CHENNAI, Sept 30: The Liberation Tigers of Tamil Eelam (LTTE) on Wednesday handed over 600 bodies of Sri Lankan soldiers to the International Committee of the Red Cross after the bloodiest fighting this year in northern Sri Lanka which has killed and wounded hundreds of combatants on either side.ICRC representatives took over the bodies at Mallavi in LTTE-controlled Vanni and were transporting them to the army headquarters 40 kms south in Vavuniya, it was learnt here.

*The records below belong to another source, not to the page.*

/-- A count result reaches the first lift that awaits it (R158). -/
theorem countFirst_split (box value tol : Nat) (z : ZoneMinute) : ∀ (before : List Lift) (l : Lift) (after : List Lift),
    l.state = .awaiting → l.box = box → (∀ x ∈ before, x.state = .awaiting → x.box ≠ box) →
    countFirst box value tol z (before ++ l :: after) = before ++ l.counted value tol z :: after ∧
      (before ++ l :: after).find? (fun l => l.awaits box) = some l := by
  intro before
  induction before with
  | nil =>
    intro l after hs hb _
    have : l.awaits box = true := by simp [Lift.awaits, Lift.awaiting, hs, hb]
    simp [countFirst, this]
  | cons a before ih =>
    intro l after hs hb hno
    have ha : a.awaits box = false := by
      have := hno a (by simp)
      simp [Lift.awaits, Lift.awaiting]
      exact this
    obtain ⟨h1, h2⟩ := ih l after hs hb (fun x hx => hno x (List.mem_cons_of_mem _ hx))
    simp [countFirst, ha, h1, h2]

/-- The first element that satisfies a test, removed. -/
theorem removeFirst_spec (p : Lift → Bool) : ∀ l : List Lift,
    (removeFirst p l = none → ∀ x ∈ l, p x = false) ∧
    (∀ r, removeFirst p l = some r → ∃ before after, l = before ++ r.1 :: after ∧ r.2 = before ++ after ∧ p r.1 = true ∧ ∀ x ∈ before, p x = false) := by
  intro l
  induction l with
  | nil => simp [removeFirst]
  | cons a l ih =>
    unfold removeFirst
    by_cases ha : p a = true
    · rw [if_pos ha]
      refine ⟨by simp, ?_⟩
      rintro r hr; cases hr
      exact ⟨[], l, rfl, rfl, ha, by simp⟩
    · rw [if_neg ha]
      have ha' : p a = false := by simpa using ha
      constructor
      · intro h
        have : removeFirst p l = none := by
          cases hx : removeFirst p l
          · rfl
          · rw [hx] at h; simp at h
        intro x hx
        rcases List.mem_cons.mp hx with rfl | hx
        · exact ha'
        · exact ih.1 this x hx
      · intro r hr
        cases hx : removeFirst p l with
        | none => rw [hx] at hr; simp at hr
        | some q =>
          rw [hx] at hr; simp at hr; subst hr
          obtain ⟨before, after, h1, h2, h3, h4⟩ := ih.2 q hx
          refine ⟨a :: before, after, by simp [h1], by simp [h2], h3, ?_⟩
          intro x hx
          rcases List.mem_cons.mp hx with rfl | hx
          · exact ha'
          · exact h4 x hx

Countless more decomposed bodies are lying in the battlefield and the air is filled with the stench of death, reported Voice of Tigers (VoT), the LTTE's clandestine radio monitored in Vavuniya. It also reported that civilians, who had fled Killinochchi town after the army captured it in 1996, have begun going back to inspect their homes and belongings.
Killinochchi, which served as the LTTE's capital for about nine months after they were dislodged from Jaffna in December 1995, was recaptured by the LTTE on Monday in an operation which VoTclaimed was led by their leader Velupillai Prabhakaran. Sri Lankan defence ministry sources said it was the army's worst debacle since July 1996, when nearly 1,400 soldiers were killed in a single day in the LTTE attack on Mullaithivu military base.

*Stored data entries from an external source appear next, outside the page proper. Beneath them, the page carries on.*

/-- In a state whose grace records are true (R173) a re-evaluation of any plan changes nothing. -/
theorem graceTracks_refl {s : State} (h : graceKept s) : graceTracks s s := by
  refine ⟨⟨fun p _ => ?_, fun _ hp => (hp trivial).elim, (follows_none s.table (now s) (s.faults, s.notices)).2.2⟩, rfl⟩
  show row s.faults.grace p = (row s.faults.grace p).reevaluated (now s) (unserved s p)
  have := h p
  cases hu : unserved s p
  · rw [hu] at this
    cases hg : row s.faults.grace p with
    | none => rfl
    | active since => have := this.mp ⟨since, hg⟩; cases this
    | ending a b => rfl
  · obtain ⟨since, hg⟩ := this.mpr hu
    rw [hg]; rfl

/-- The service states and plans of two tables alike in activity and plan are alike. -/
theorem unservedIn_table (t t' : Vector Entry 16) (f : FaultTable) (p : Fin 8)
    (h : ∀ n, (row t n).active = (row t' n).active ∧ (row t n).plan = (row t' n).plan) : unservedIn t f p = unservedIn t' f p := by
  unfold unservedIn servesPlan serviceIn
  simp only [(h _).1, (h _).2]

/-- What touches neither the fault table, nor GRACE_STARTED, nor what terminals are ACTIVE with which plan. -/
theorem graceTracks_same {s t u : State} (h : graceTracks s t) (hf : u.faults = t.faults) (hn : adds .graceStarted false t.notices u.notices)
    (hz : now u = now t) (ht : ∀ n, (row u.table n).active = (row t.table n).active ∧ (row u.table n).plan = (row t.table n).plan) :
    graceTracks s u := by
  obtain ⟨⟨h1, h2, b, h3, h4⟩, hz'⟩ := h
  refine ⟨⟨fun p hp => ?_, fun p hp => (hp trivial).elim, b, by simpa using adds_trans h3 hn, by rw [hf]; exact h4⟩, hz.trans hz'⟩
  rw [hf, unservedIn_table _ _ _ _ ht]; exact h1 p hp

theorem graceTracks_raise {s t : State} (n : Line) (k : TermFault) (d : Option Nat) (h : graceTracks s t) :
    graceTracks s (raiseFault n k d t) := by
  obtain ⟨h, hz⟩ := h
  have hz' : t.clock.reading = now s := hz
  obtain ⟨more, hm, -, -, hf⟩ := follows_raise false n k d h
  refine ⟨?_, hz⟩
  unfold raiseFault onFaults
  rw [hz']
  exact follows_all (fun p => hm p trivial) hf

theorem graceTracks_raiseSpared {s t : State} (spared : Bool) (n : Line) (k : TermFault) (d : Option Nat) (h : graceTracks s t) :
    graceTracks s (onFaults (raiseIn t.table t.clock.reading spared n k d) t) := by
  obtain ⟨h, hz⟩ := h
  have hz' : t.clock.reading = now s := hz
  obtain ⟨more, hm, -, -, hf⟩ := follows_raise spared n k d h
  refine ⟨?_, hz⟩
  unfold onFaults
  rw [hz']
  exact follows_all (fun p => hm p trivial) hf

/-- The plans unserved in `t` have ACTIVE records in `s`: so it is while only clears have come between. -/
def graceDown (s t : State) : Prop := ∀ p, unserved t p = true → ∃ since, row s.faults.grace p = .active since

theorem graceTracks_clear {s t : State} (n : Line) (k : TermFault) (h : graceTracks s t) (hd : graceDown s t) :
    graceTracks s (clearFaultOf n k t) ∧ graceDown s (clearFaultOf n k t) := by
  obtain ⟨h, hz⟩ := h
  have hz' : t.clock.reading = now s := hz
  obtain ⟨⟨more, hm, -, -, hf⟩, hmono⟩ := follows_clear n k h (fun p _ => hd p)
  constructor
  · refine ⟨?_, hz⟩
    unfold clearFaultOf onFaults
    rw [hz']
    exact follows_all (fun p => hm p trivial) hf
  · intro p hu
    apply hd p
    apply hmono p
    have hu' : unservedIn t.table (clearIn t.table t.clock.reading n k (t.faults, t.notices)).1 p = true := hu
    rw [hz'] at hu'
    exact hu'

/-! ## What raises and clears latch -/

/-- A raise adds FAULT_OPENED unless the record was OPEN or the notice is spared, and no FAULT_CLEARED (R162). -/
theorem raiseIn_opened (table : Vector Entry 16) (z : ZoneMinute) (spared : Bool) (n : Line) (k : TermFault) (d : Option Nat) (w : Watch) :
    adds .faultOpened ((terminalRecord w.1 n k).state != .opened && !spared) w.2 (raiseIn table z spared n k d w).2 := by
  unfold raiseIn
  dsimp only
  have h := adds_cond .faultOpened .faultOpened ((terminalRecord w.1 n k).state != .opened && !spared) w.2
  rw [decide_eq_true rfl, Bool.true_and] at h
  simpa only [Bool.or_false] using adds_trans h ((followService_adds table z n (serviceIn table w.1 n)
    (putTerminal w.1 n k ((terminalRecord w.1 n k).raised z d),
      if (terminalRecord w.1 n k).state != .opened && !spared then latchIn .faultOpened w.2 else w.2)).1 .faultOpened (by decide))

/-- A clear adds FAULT_CLEARED where the record stood (R163). -/
theorem clearIn_cleared (table : Vector Entry 16) (z : ZoneMinute) (n : Line) (k : TermFault) (w : Watch) :
    adds .faultCleared (terminalRecord w.1 n k).standing w.2 (clearIn table z n k w).2 := by
  unfold clearIn
  dsimp only
  split
  · rename_i hs
    have h := adds_latchIn .faultCleared .faultCleared w.2
    rw [decide_eq_true rfl] at h
    rw [hs]
    simpa only [Bool.or_false] using adds_trans h ((followService_adds table z n (serviceIn table w.1 n)
      (putTerminal w.1 n k ((terminalRecord w.1 n k).cleared z), latchIn .faultCleared w.2)).1 .faultCleared (by decide))
  · rename_i hs
    rw [Bool.eq_false_iff.mpr hs]
    exact adds_refl _ _

theorem standing_eq (r : FaultRecord) : r.standing = true ↔ r.state ≠ .clear := by simp [FaultRecord.standing]

/-- A clear turns a record CLEAR and leaves every other (R163). -/
theorem clearFaultOf_record (n m : Line) (k j : TermFault) (s : State) : terminalRecord (clearFaultOf n k s).faults m j =
    if m = n ∧ j = k then clearedNow s (terminalRecord s.faults n k) else terminalRecord s.faults m j := by
  have := clearIn_record s.table s.clock.reading n m k j (s.faults, s.notices)
  exact this

/-- A raise, and every other record (R162). -/
theorem raiseFault_record (n m : Line) (k j : TermFault) (d : Option Nat) (s : State) : terminalRecord (raiseFault n k d s).faults m j =
    if m = n ∧ j = k then (terminalRecord s.faults n k).raised (now s) d else terminalRecord s.faults m j :=
  raiseIn_record s.table s.clock.reading false n m k j d (s.faults, s.notices)

/-- A valid frame heard, in the terms of R174: only a clear comes of it. -/
theorem heard_tracks {s : State} (h : graceKept s) (n : Line) : graceTracks s (heard n s) ∧ graceDown s (heard n s) := by
  have h1 : graceTracks s (onEntry n (fun e => { e with lastHeard := s.clock.reading }) s) := by
    refine graceTracks_same (graceTracks_refl h) rfl (adds_refl _ _) rfl (fun m => ?_)
    show (row (change s.table n _) m).active = _ ∧ (row (change s.table n _) m).plan = _
    rw [row_change]
    split
    · rename_i e; rw [e]; exact ⟨rfl, rfl⟩
    · exact ⟨rfl, rfl⟩
  refine graceTracks_clear n .lineSilent h1 (fun p hu => (h p).mpr ?_)
  have ht : unserved (onEntry n (fun e => { e with lastHeard := s.clock.reading }) s) p = unserved s p := by
    apply unservedIn_table
    intro m
    show (row (change s.table n _) m).active = _ ∧ (row (change s.table n _) m).plan = _
    rw [row_change]
    split
    · rename_i e; rw [e]; exact ⟨rfl, rfl⟩
    · exact ⟨rfl, rfl⟩
  rw [ht] at hu
  exact hu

There is still no accurate count of how many on either side died in the latest fighting though according to Sri Lankan government sources, it could cross into four figures. The LTTE has declared it lost 240 fighters. Official figures released by Sri Lanka on Tuesday admitted nearly 200 soldiers were killed and 300 injured. According to these figures, nearly 400 LTTE fighters were also killed.

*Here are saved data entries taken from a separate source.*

theorem execResetAddressed_parts (tag : Tag) (terminal : Nat) (notices : BitVec 8) :
    ∃ t, exec (.resetAddressed tag terminal notices) s = .next t ∧ onlyChanges (partsOf (.resetAddressed tag terminal notices)) s t := by
  refine ⟨_, rfl, ?_⟩
  dsimp only [partsOf]
  refine officeCommand_frame _ _ _ _ (by decide) fun s => ?_
  exact (changeAddressed_frame _ _ _ _).mono (by decide)

theorem execPutBadge_parts (tag : Tag) (number : Nat) (roles : BitVec 8) :
    ∃ t, exec (.putBadge tag number roles) s = .next t ∧ onlyChanges (partsOf (.putBadge tag number roles)) s t := by
  refine ⟨_, rfl, ?_⟩
  dsimp only [partsOf]
  refine officeCommand_frame _ _ _ _ (by decide) fun s => ?_
  (repeat' split) <;> first
    | exact (answerBadges_frame _ _ _).mono (by decide)
    | exact (putBadge_frame _ _ _ _).mono (by decide)

theorem execDropBadge_parts (tag : Tag) (number : Nat) :
    ∃ t, exec (.dropBadge tag number) s = .next t ∧ onlyChanges (partsOf (.dropBadge tag number)) s t := by
  refine ⟨_, rfl, ?_⟩
  dsimp only [partsOf]
  refine officeCommand_frame _ _ _ _ (by decide) fun s => ?_
  (repeat' split) <;> first
    | exact ((onPorts_frame _ _).trans (answerBadges_frame _ _ _)).mono (by decide)
    | exact (answerPort_frame _ _ _ _ _).mono (by decide)

theorem execReadStatus_parts (source : Source) (tag : Tag) :
    ∃ t, exec (.readStatus source tag) s = .next t ∧ onlyChanges (partsOf (.readStatus source tag)) s t := by
  refine ⟨_, rfl, ?_⟩
  dsimp only [partsOf]
  refine takeCommand_frame _ _ _ _ _ _ (by decide) (by decide) fun s => ?_
  exact (answerPort_frame _ _ _ _ _).mono (by decide)

theorem execPortFrameDiscard_parts (port : PortId) :
    ∃ t, exec (.portFrameDiscard port) s = .next t ∧ onlyChanges (partsOf (.portFrameDiscard port)) s t := by
  refine ⟨_, rfl, ?_⟩
  dsimp only [partsOf]
  refine whenRunning_frame _ _ fun s => ?_
  exact (dropPortFrame_frame _ _).mono (by decide)

theorem execPortReplyEnd_parts (port : PortId) :
    ∃ t, exec (.portReplyEnd port) s = .next t ∧ onlyChanges (partsOf (.portReplyEnd port)) s t := by
  refine ⟨_, rfl, ?_⟩
  dsimp only [partsOf]
  refine whenRunning_frame _ _ fun s => ?_
  (repeat' split) <;> first
    | exact (onPorts_frame _ _).mono (by decide)
    | exact (warmRestart_frame _ _).mono (by decide)

theorem execRestart_parts (source : Source) (tag : Tag) :
    ∃ t, exec (.restart source tag) s = .next t ∧ onlyChanges (partsOf (.restart source tag)) s t := by
  refine ⟨_, rfl, ?_⟩
  dsimp only [partsOf]
  refine takeCommand_frame _ _ _ _ _ _ (by decide) (by decide) fun s => ?_
  exact ((answerPort_frame _ _ _ _ _).trans (onPorts_frame _ _)).mono (by decide)

theorem execCommandedRestart_parts (straps : BitVec 8) :
    ∃ t, exec (.commandedRestart straps) s = .next t ∧ onlyChanges (partsOf (.commandedRestart straps)) s t := by
  refine ⟨_, rfl, ?_⟩
  dsimp only [partsOf]
  refine whenRunning_frame _ _ fun s => ?_
  (repeat' split) <;> first
    | exact ((pinsUpdate_frame _ _).trans (warmRestart_frame _ _)).mono (by decide)
    | exact (answerPort_frame _ _ _ _ _).mono (by decide)
    | exact onlyChanges_refl _ _

theorem execPowerUp_parts (backupGood : Bool) (straps : BitVec 8) :
    ∃ t, exec (.powerUp backupGood straps) s = .next t ∧ onlyChanges (partsOf (.powerUp backupGood straps)) s t := by
  refine ⟨_, rfl, ?_⟩
  dsimp only [partsOf]
  first
    | exact onlyChanges_refl _ _
    | exact ((pinsUpdate_frame _ _).trans (restartBySample_frame _)).mono (by decide)

theorem execNresetRelease_parts (backupGood : Bool) (straps : BitVec 8) :
    ∃ t, exec (.nresetRelease backupGood straps) s = .next t ∧ onlyChanges (partsOf (.nresetRelease backupGood straps)) s t := by
  refine ⟨_, rfl, ?_⟩
  dsimp only [partsOf]
  (repeat' split) <;> first
    | exact onlyChanges_refl _ _
    | exact (pinsUpdate_frame _ _).mono (by decide)
    | exact ((pinsUpdate_frame _ _).trans (restartBySample_frame _)).mono (by decide)

theorem execSupplyLoss_parts :
    ∃ t, exec (.supplyLoss) s = .next t ∧ onlyChanges (partsOf (.supplyLoss)) s t := by
  refine ⟨_, rfl, ?_⟩
  dsimp only [partsOf]
  first
    | exact onlyChanges_refl _ _
    | exact (pinsUpdate_frame _ _).mono (by decide)

theorem execPortReceiveTimeout_parts (port : PortId) :
    ∃ t, exec (.portReceiveTimeout port) s = .next t ∧ onlyChanges (partsOf (.portReceiveTimeout port)) s t := by
  refine ⟨_, rfl, ?_⟩
  dsimp only [partsOf]
  refine whenRunning_frame _ _ fun s => ?_
  exact (dropPortFrame_frame _ _).mono (by decide)

theorem execUnknownPortCommandKind_parts (source : Source) (tag : Tag) :
    ∃ t, exec (.unknownPortCommandKind source tag) s = .next t ∧ onlyChanges (partsOf (.unknownPortCommandKind source tag)) s t := by
  refine ⟨_, rfl, ?_⟩
  dsimp only [partsOf]
  refine takeCommand_frame _ _ _ _ _ _ (by decide) (by decide) fun s => ?_
  first
    | exact (answerPort_frame _ _ _ _ _).mono (by decide)
    | exact onlyChanges_refl _ _

theorem execNresetAssertion_parts :
    ∃ t, exec (.nresetAssertion) s = .next t ∧ onlyChanges (partsOf (.nresetAssertion)) s t := by
  refine ⟨_, rfl, ?_⟩
  dsimp only [partsOf]
  first
    | exact onlyChanges_refl _ _
    | exact (pinsUpdate_frame _ _).mono (by decide)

ENS adds from Colombo: On Wednesday, Sri Lanka claimed that it had finally captured a key town on the main Vavuniya-Jaffna highway which the military has been trying to secure since early 1996 to open a land route to the peninsula.
The army was preoccupied with capturing Mankulam since January this year but met with stiff resistance from the LTTE each time. Thegovernment is painting the town's capture as a major victory but experts believe that hold over this small town may not be enough compensation for the reported loss of Killinochchi.
An official press release said 62 soldiers died while 100 LTTE cadres were killed in the fighting for Mankulam that began on Tuesday. It could not be confirmed if the soldiers died in the fighting or when an ammunition dump exploded.
Meanwhile, search crews are still looking for the AN-24 that disappeared on its flight from Palaly air base in Jaffna to Ratmalana outside the capital on Tuesday.
Lion Air, the domestic airline to which the plane belonged, released the list of passengers and crew but desisted from saying that the aircraft had crashed. Operations director Air Vice Marshal Paddy Mendis said the possibility that the plane was hijacked could not be ruled out. ``That possibility does exist because there is no trace of the aircrft,'' he said.
The aircraft disappeared days after an LTTE warning to Lion Air andanother domestic airline not to transport soldiers to and from Jaffna on their planes.